In March 2022, Outfront Media reached a high of $26.92. Since then, it has fallen 59% to its recent closing price of $11.07.

On August 3, Outfront Media reported poor operating results for the second quarter. The FFO of $2.92 missed the estimate of $0.24 by 1,316.67% and was a decrease of 1,142.86% from the FFO of $0.28 in Q2 2022. Revenue of $468.8M beat the estimate of $472.7M and was down by 1%. 4.13% of revenue of $450.2 million in the second quarter of 2022.

The second-quarter announcement led to an analyst downgrade and a 20% loss during the first week of August. Oppenheimer & Co. analyst.
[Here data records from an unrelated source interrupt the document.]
-- ==== Sys2Proof/Machine/HomeOps.lean ====
section
/-! DEFINITION. The homes of stacked memory (R299..R303, R305): the directory, requests in service, snoop answers,
writebacks and recalls; and the caching agents as the homes see them (R298, R317). -/

namespace Sys2Proof.Machine

/-! ### Messages -/

/-- A message goes to the home, through the crossing queue into its domain; the others come from it (R302). -/
def MsgKind.toHome : MsgKind → Bool
  | .rdShared | .rdOwn | .rdCur | .wrPtl | .wbDirty | .evictClean | .rspI | .rspS | .rspData | .rspWb | .cmpAck => true
  | .snpInv | .snpShare | .snpCur | .dataS | .dataE | .cmp | .wbAck => false

/-- A message to or from the home of stack `k`. -/
def Msg.along (m : Msg) (k : Nat) (toHome : Bool) : Bool := lineStack m.line == k && m.kind.toHome == toHome

/-- The messages that wait for a crossing queue enter it while it has space (R92); those sent to a held domain wait in the interconnect (R93). -/
def fillQueue (k : Nat) (toHome runs : Bool) : List Msg → XQueue → List Msg × XQueue
  | [], q => ([], q)
  | m :: t, q =>
    if m.along k toHome && !m.queued && !m.held && !q.full then
      let r := fillQueue k toHome runs t (if runs then q.push.seen else q.push)
      ({ m with queued := true } :: r.1, r.2)
    else
      let r := fillQueue k toHome runs t q
      (m :: r.1, r.2)

/-- The messages along one way of a stack, and the pointers of their queue. -/
def State.fillMsgs (s : State) (k : Nat) (toHome : Bool) : State :=
  let c := s.crossing (18 + k)
  let r := fillQueue k toHome (s.sideRuns (18 + k)) s.memo.wire (if toHome then c.into else c.out)
  (s.setMem fun m => { m with wire := r.1 }).setCrossing (18 + k) (if toHome then { c with into := r.2 } else { c with out := r.2 })

/-- Sends a message of R302. While the crossing of its home resynchronises it waits at its sender (R93). -/
def State.post (s : State) (kind : MsgKind) (who l data aux : Nat) : State :=
  let k := lineStack l
  (s.setMem fun m => { m with wire := m.wire ++ [⟨kind, who, l, data, aux, s.isHeld (18 + k), false⟩] }).fillMsgs k kind.toHome

/-- The first message of a kind between a requester and the slice of a line. -/
def State.msg (s : State) (kind : MsgKind) (who l : Nat) : Option Msg :=
  s.memo.wire.find? fun m => decide (m.kind = kind) && m.who == who && m.line == l

/-- A message leaves its queue, and the next that waits enters it. -/
def State.leaveQueue (s : State) (m : Msg) : State :=
  let k := lineStack m.line
  let c := s.crossing (18 + k)
  if !m.queued then s
  else (s.setCrossing (18 + k) (if m.kind.toHome then { c with into := c.into.leave } else { c with out := c.out.leave })).fillMsgs k m.kind.toHome

/-- Takes a message that has arrived. -/
def State.unpost (s : State) (m : Msg) : State := (s.setMem fun x => { x with wire := x.wire.erase m }).leaveQueue m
Ian Zaffino downgraded Outfront Media from Outperform to Performance, and JP Morgan analyst Richard Choi downgraded Outfront Media from Overweight to Neutral and lowered his price target from $20 to $14.

Analyst Choi noted that despite Billboard’s strong performance, growth was below analyst expectations and there is potential for a weaker second half of 2023.

Outfront Media’s transportation business in New York City has been the main problem, with Outfront Media expecting operating income before depreciation and amortization of $15 million to $20 million in 2023.

Outfront Media pays a quarterly dividend of $0.30 per share and an annual dividend of $1.20 per share, which not long ago was less than 6% but has now risen to 10.77%. The next dividend payment date is August 31st.

One caveat: the annual dividend is much higher than the forward FFO of $0.84, so it wouldn’t be surprising to see a dividend cut. However, the last $0.30 dividend was announced on the same day as the earnings announcement, so Outfront may feel confident it can recover from its poor performance in the second quarter.